To be sure, the plaintiffs’ lack of capacity to sue is fatal not only to the claim brought against the insurer but those brought against Better Homes, the defendant in action No. 2, as well. Even though Better Homes has not moved for summary judgment and the order consolidating the two actions was for purposes of joint trial only, given the commonality of the issue and the fundamental nature of the plaintiffs’ lack of capacity to sue on the claims brought against either defendant, it is appropriate in the interests of justice and judicial economy that the court exercise the authority granted by CPLR 3212 (b) to search the record on what is, in any case, an issue of law and award summary judgment to the nonmoving defendant, Better Homes Depot, Inc. (see Merritt Hill Vineyards v Windy Hgts.
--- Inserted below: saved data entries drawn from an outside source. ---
/-- An event of severity DEGRADE or above gives its die's ring exactly one record, of the next number. -/
theorem recorded_raiseFull (d : Device) (k code sev unit count : Nat) (detail : List Nat) (src : Option Nat) (hs : 2 ≤ sev) :
    Recorded d (raiseFull d k code sev unit count detail src) k code unit := by
  have hb : ∀ (x : Device) i s, (bump x i s).rings = x.rings := fun x i s => by simp only [bump, bumpBy]; split <;> rfl
  have hi : ∀ (p : Prop) [Decidable p] (x : Device), (if p then bump x (0x2600 + k) 4 else x).rings = x.rings := fun p _ x => by
    split <;> simp [hb]
  have he : (decide (2 ≤ sev) || regT d (0x2600 + k) 8) = true := by simp [hs]
  simp only [Recorded, ringAt, raiseFull, emcyCheck_rings, emcyRecord_rings, deliverEvent_rings, he, if_true]
  rw [hi, hb]
  simp only [setRing, tget_tput, if_true, true_and]
  intro hl
  have hh : ∀ g r, (ringHandle g r).recs = g.recs := fun g r => by simp only [ringHandle]; split <;> rfl
  rw [hh]; simp only [ringEnter, if_pos hl]
  exact ⟨_, rfl, rfl, rfl, rfl, rfl⟩
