/-- Settles O30, class by class. -/
theorem descriptorsAreCheckedAndResentOnce : Obligations.DescriptorsAreCheckedAndResentOnce := by
  refine ⟨fun dt s d k q desc u hd hk hq he hu hg => ?_, fun dt s d k q desc hd h => ?_, fun dt s d k q desc hd hk hq he hg hc => ?_,
    fun dt s d k q desc p h w n t S L f hd hk hg hp h24 h32 hh hw hn hf hS hL hF => ?_,
    fun dt s d k q desc p hd hk hg hp h32 h36 hw hs => ?_, fun dt s d k q desc p i start l hd hk hg hp h16 h24 hs => ?_,
    fun dt s d k q desc p u x rest hd hk hg hp h36 h44 hu hx => ?_,
    fun dt s d k q desc p src idx x hd hk hg hp h16 hf hi hle hx => ?_, fun dt s d k q desc p r hd hk hg hp h44 h49 hw hr => ?_,
    fun dt s d k q desc hd hk hg hk2 hq => ?_, fun dt s d k q desc t held rest hd hk hx ht hg => ?_,
    fun dt s d k q desc t held rest hd hk hx ht hg => ?_, fun dt s d k q desc hd h => ?_⟩
  · refine does_of_act (f := (queueDequeueOp · k q desc)) rfl hd ?_
    clear hd
    subst hu
    simp only [queueDequeueOp_of_good hk hq he hg]
    exact ⟨by simp [dequeued], fun j hj => by simp [dequeued, hj.symm], by simp [dequeued]⟩
  · refine does_of_act (f := (queueDequeueOp · k q desc)) rfl hd ?_
    clear hd
    simp only [queueDequeueOp_of_nothing h]
    simp
  · refine does_of_act (f := (queueDequeueOp · k q desc)) rfl hd ?_
    clear hd
    simp only [queueDequeueOp_of_held hk hq he hg hc]
    obtain ⟨waits, frame⟩ := entryHeld_failedOut (d := d) (q := q) k.isLt
    have failed := keeps_failedOut (d := d) (q := q) k.isLt
    refine ⟨waits, fun h2 => ?_, recorded_settle.mpr (recorded_of_ring (recorded_failedOut (q := q)) (frame.ringAt (by simp) k)),
      keeps_settled ((failed.mono (fun _ h => h) fun _ _ h => h.imp_right fun h => h.2).trans (frame.mono (by simp) fun _ _ h => h.elim))⟩
    rw [Counted, regN_settle _ _ _ (by decide), frame.regN (by decide) fun h => h, counted_failedOut k.isLt h2]
  · refine does_of_act (f := (queueDequeueOp · k q desc)) rfl hd ?_
    obtain ⟨lost, recorded, others, frame⟩ := dequeue_scan hp k.isLt hk hg h24 h32 hh hw hn hf hS hL hF
    exact ⟨lost, recorded, others, keeps_settled frame⟩
  · refine does_of_act (f := (queueDequeueOp · k q desc)) rfl hd ?_
    obtain ⟨lost, counted, recorded, frame⟩ := dequeue_writeback hp k.isLt hk hg h32 h36 hw hs
    exact ⟨lost, by rw [Counted, regN_settle _ _ _ (by decide), counted], recorded, keeps_settled frame⟩
  · refine does_of_act (f := (queueDequeueOp · k q desc)) rfl hd ?_
    obtain ⟨lost, recorded, counted, frame⟩ := dequeue_pipeline hp k.isLt hk hg h16 h24 hs
    exact ⟨lost, recorded, fun c hc he => by rw [Counted, regN_settle _ _ _ (by decide), counted c hc he], keeps_settled frame⟩
  · refine does_of_act (f := (queueDequeueOp · k q desc)) rfl hd ?_
    obtain ⟨lost, owed, recorded, frame⟩ := dequeue_spur hp k.isLt hk hg h36 h44 hu hx
    exact ⟨lost, owed, recorded, keeps_settled frame⟩
  · refine does_of_act (f := (queueDequeueOp · k q desc)) rfl hd ?_
    obtain ⟨lost, spoiled, recorded, others, frame⟩ := dequeue_ingress hp k.isLt hk hg h16 hf hi hle hx
    exact ⟨lost, spoiled, recorded, others, keeps_settled frame⟩
  · refine does_of_act (f := (queueDequeueOp · k q desc)) rfl hd ?_
    obtain ⟨lost, counted, others, frame⟩ := dequeue_memory hp k.isLt hk hg h44 h49 hw hr
    exact ⟨lost, by rw [Counted, regN_settle _ _ _ (by decide), counted], others, keeps_settled frame⟩
  · refine does_of_act (f := (queueDequeueOp · k q desc)) rfl hd ?_
    obtain ⟨recorded, failed, frame⟩ := dequeue_control hk2 hk hg hq
    exact ⟨recorded, failed, keeps_settled frame⟩
  · refine does_of_act (f := (descriptorResendOp · k q desc)) rfl hd ?_
    clear hd
    simp only [descriptorResendOp_of_good hk hx ht hg]
    obtain ⟨left, ctl, frame⟩ := rejoins_resent d k q rest held
    exact ⟨left, fun j => ctl j, keeps_settled frame⟩
  · refine does_of_act (f := (descriptorResendOp · k q desc)) rfl hd ?_
    clear hd
    simp only [descriptorResendOp_of_bad hk hx ht hg]
    obtain ⟨left, ctl, counted, spoiled, recorded, frame⟩ := entryDropped_resent k.isLt d q rest
    refine ⟨left, ctl, fun h2 => by rw [Counted, regN_settle _ _ _ (by decide), counted h2], spoiled, recorded, keeps_settled ?_⟩
    exact frame.mono (fun _ h => h) fun _ _ h => h.imp_right fun h => h.2
  · refine does_of_act (f := (descriptorResendOp · k q desc)) rfl hd ?_
    clear hd
    simp only [descriptorResendOp_of_nothing h]
    simp

end Sys2Proof
end

section
/-! PROOFS. Touch: bring-up, frame slots and samples, and the reports that leave the ring (R243 to R268). -/

namespace Sys2Proof

open Machine Safety

/-! ### Bring-up (R247) -/

section
variable {d : Device} {k : Nat}

theorem touchFailed_of_ok (h : bringFailed (linkAt d k) d.mono = false) : touchFailed d k = d := by simp [touchFailed, h]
Vineyard, 61 NY2d 106 [1984]; Serf Realty Co. v State of New York, 5 AD3d 584 [2d Dept 2004]; Dormena v Wallace, 282 AD2d 425 [2d Dept 2001]).
For all the foregoing reasons, it is ordered that, in action No. 1, the motion of defendant MetLife Auto and Home Insurance Company for an order pursuant to CPLR 3211 (a) (3) dismissing the action on the ground that the plaintiffs lack legal capacity to sue is in all respects granted; and it is further ordered that, in action No. 2, upon searching the record pursuant to CPLR 3212 (b), summary judgment dismissing the action is granted to defendant Better Homes Depot, Inc.
. There are two branches to the insurer’s motion. It moves under paragraph (3) on the ground that the plaintiffs lack legal capacity to sue and also under paragraph (7) on the ground that the complaint fails to state a cause of action. With respect to the latter ground, there are disputed issues of fact and relief to the defendant on this theory would be unavailing.
. Both sides cite the seminal case of Schepmoes v Hilles (122 AD2d 35 [2d Dept 1986]) for the proposition that the failure of the debtor to list causes of action accruing prior to the time of the commencement or during the pendency of the bankruptcy proceeding as assets of the estate deprive the debtor plaintiff of legal capacity or standing to sue on them later. It should be noted, however, that the holding of Schepmoes requiring the scheduling of postpetition causes of action as assets of the bankruptcy estate has been, at the least, limited by Santori to chapter 13 cases only. (But see Giovinco v Goldman, 276 AD2d 469 [2d Dept 2000].) Citing a line of federal decisions holding that a debtor has a coequal right with the trustee to sue where a chapter 13 proceeding is still pending, Giovinco acknowledges that, in such situation, the debtor maintains capacity to bring suit in state court. (See Matter of Miller [Berti], 1 AD3d 885 [4th Dept 2003]; cf. Cruz v Montgomery, 5 Misc 3d 1020[A], 2004 NY Slip Op 51464[U], *2 n [Sup Ct, NY County 2004].) Giovinco is not controlling here because the claims made were never disclosed and never dealt with in any of the chapter 13 proceedings. Moreover, the failure of the debtor plaintiffs to schedule the claims in the chapter 7 proceeding filed on October 26, 2000 is fatal on its own.